About this task. The records below must be transcribed exactly.

Saved data entries:
= Beginning of Section =
/-- A trip of a side in PROBE, RAMP or RUN hands on its record and its notice (R72, R75 to R77). -/
theorem tripLit_handsOn {before : List Made} {sd : Side} {s u : State} (c : Cause) (h : Alike sd s u)
    (hn : NoticesMade before s u) (hs : stateOf u sd ∈ [.probe, .ramp, .run])
    (hk : (u.side.get sd).counts = true ↔ (stateOf u sd ≠ .run ∨ (u.side.get sd).proving ≠ none)) :
    TripHandsOn s.choices before sd c (stateOf u sd) s (tripLit sd c u) := by
  have ha : stateOf u sd ≠ .absent := by
    intro e; rw [e] at hs; simp at hs
  have hlen : ((u.side.get sd).failures ++ [u.time.uptime]).length = (s.side.get sd).failures.length + 1 := by
    rw [h.failures]; simp
  have hb : hdrBudget u.tab.tables = hdrBudget s.tab.tables := by rw [h.tab]
  have exit : ∀ (f : SideRecord → SideRecord), (f (u.side.get sd)).state = .dark →
      RecordsHanded s.choices [tripRecordAt sd c (stateOf u sd) (onToHold sd (litExit sd c .dark f u))] s
        (onToHold sd (litExit sd c .dark f u)) ∧
      NoticesMade (before ++ [⟨112, some sd, c, .dark⟩]) s (onToHold sd (litExit sd c .dark f u)) := by
    intro f hf
    obtain ⟨x, y⟩ := litExit_handsOn (s := s) c .dark f h hn ha (by rw [hf]; simp)
    rw [tripRecordAt_still (onToHold_still sd (litExit sd c .dark f u))]
    exact ⟨x.to (by unfold onToHold; split <;> rfl), y.to (onToHold_msg ..)⟩
  unfold TripHandsOn; dsimp only
  rw [← h.counted, ← hk]
  by_cases hc : (u.side.get sd).counts = true
  · by_cases hl : ((u.side.get sd).failures ++ [u.time.uptime]).length < hdrBudget u.tab.tables
    · have e : tripLit sd c u = onToHold sd (litExit sd c .dark (fun r =>
          { r.darkened c (restartInterval u) with failures := (u.side.get sd).failures ++ [u.time.uptime] }) u) := by
        unfold tripLit; dsimp only; rw [if_pos hc, if_pos hl]
      rw [hlen, hb] at hl
      refine ⟨fun y => absurd y.2 (by omega), fun _ => ?_⟩
      rw [e]; exact exit _ rfl
    · have e : tripLit sd c u = enterLockout sd .budget c
          (modSide sd (fun r => { r with failures := (u.side.get sd).failures ++ [u.time.uptime] }) u) := by
        unfold tripLit; dsimp only; rw [if_pos hc, if_neg hl]
      rw [hlen, hb] at hl
      refine ⟨fun _ => ?_, fun y => absurd ⟨hc, by omega⟩ y⟩
      rw [e]
      let v := modSide sd (fun r => { r with failures := (u.side.get sd).failures ++ [u.time.uptime] }) u
      have hv : stateOf v sd = stateOf u sd := by simp [v, stateOf]
      have := enterLockout_handsOn (before := before) (sd := sd) (s := s) (u := v) .budget c h.time h.tab h.position h.ctl h.choices
        (fun x => by rw [← h.absent x]; exact isAbsent_of (sd := sd) (by simp [v]) ha (by rw [hv]; exact ha) x)
        (by simp [v]; exact h.lock) (hn.congr rfl rfl rfl (fun _ => rfl)) (by rw [hv]; exact ha)
      rw [hv] at this; exact this
  · have e : tripLit sd c u = onToHold sd (litExit sd c .dark (fun r => r.darkened c (tripRest u)) u) := by
      unfold tripLit; dsimp only; rw [if_neg hc]
    refine ⟨fun y => absurd y.1 hc, fun _ => ?_⟩
    rw [e]; exact exit _ rfl

end Sys2Proof.Machine
end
= End of Section =
Written answer.
/-- A trip of a side in PROBE, RAMP or RUN hands on its record and its notice (R72, R75 to R77). -/
theorem tripLit_handsOn {before : List Made} {sd : Side} {s u : State} (c : Cause) (h : Alike sd s u)
    (hn : NoticesMade before s u) (hs : stateOf u sd ∈ [.probe, .ramp, .run])
    (hk : (u.side.get sd).counts = true ↔ (stateOf u sd ≠ .run ∨ (u.side.get sd).proving ≠ none)) :
    TripHandsOn s.choices before sd c (stateOf u sd) s (tripLit sd c u) := by
  have ha : stateOf u sd ≠ .absent := by
    intro e; rw [e] at hs; simp at hs
  have hlen : ((u.side.get sd).failures ++ [u.time.uptime]).length = (s.side.get sd).failures.length + 1 := by
    rw [h.failures]; simp
  have hb : hdrBudget u.tab.tables = hdrBudget s.tab.tables := by rw [h.tab]
  have exit : ∀ (f : SideRecord → SideRecord), (f (u.side.get sd)).state = .dark →
      RecordsHanded s.choices [tripRecordAt sd c (stateOf u sd) (onToHold sd (litExit sd c .dark f u))] s
        (onToHold sd (litExit sd c .dark f u)) ∧
      NoticesMade (before ++ [⟨112, some sd, c, .dark⟩]) s (onToHold sd (litExit sd c .dark f u)) := by
    intro f hf
    obtain ⟨x, y⟩ := litExit_handsOn (s := s) c .dark f h hn ha (by rw [hf]; simp)
    rw [tripRecordAt_still (onToHold_still sd (litExit sd c .dark f u))]
    exact ⟨x.to (by unfold onToHold; split <;> rfl), y.to (onToHold_msg ..)⟩
  unfold TripHandsOn; dsimp only
  rw [← h.counted, ← hk]
  by_cases hc : (u.side.get sd).counts = true
  · by_cases hl : ((u.side.get sd).failures ++ [u.time.uptime]).length < hdrBudget u.tab.tables
    · have e : tripLit sd c u = onToHold sd (litExit sd c .dark (fun r =>
          { r.darkened c (restartInterval u) with failures := (u.side.get sd).failures ++ [u.time.uptime] }) u) := by
        unfold tripLit; dsimp only; rw [if_pos hc, if_pos hl]
      rw [hlen, hb] at hl
      refine ⟨fun y => absurd y.2 (by omega), fun _ => ?_⟩
      rw [e]; exact exit _ rfl
    · have e : tripLit sd c u = enterLockout sd .budget c
          (modSide sd (fun r => { r with failures := (u.side.get sd).failures ++ [u.time.uptime] }) u) := by
        unfold tripLit; dsimp only; rw [if_pos hc, if_neg hl]
      rw [hlen, hb] at hl
      refine ⟨fun _ => ?_, fun y => absurd ⟨hc, by omega⟩ y⟩
      rw [e]
      let v := modSide sd (fun r => { r with failures := (u.side.get sd).failures ++ [u.time.uptime] }) u
      have hv : stateOf v sd = stateOf u sd := by simp [v, stateOf]
      have := enterLockout_handsOn (before := before) (sd := sd) (s := s) (u := v) .budget c h.time h.tab h.position h.ctl h.choices
        (fun x => by rw [← h.absent x]; exact isAbsent_of (sd := sd) (by simp [v]) ha (by rw [hv]; exact ha) x)
        (by simp [v]; exact h.lock) (hn.congr rfl rfl rfl (fun _ => rfl)) (by rw [hv]; exact ha)
      rw [hv] at this; exact this
  · have e : tripLit sd c u = onToHold sd (litExit sd c .dark (fun r => r.darkened c (tripRest u)) u) := by
      unfold tripLit; dsimp only; rw [if_neg hc]
    refine ⟨fun y => absurd y.1 hc, fun _ => ?_⟩
    rw [e]; exact exit _ rfl

end Sys2Proof.Machine
end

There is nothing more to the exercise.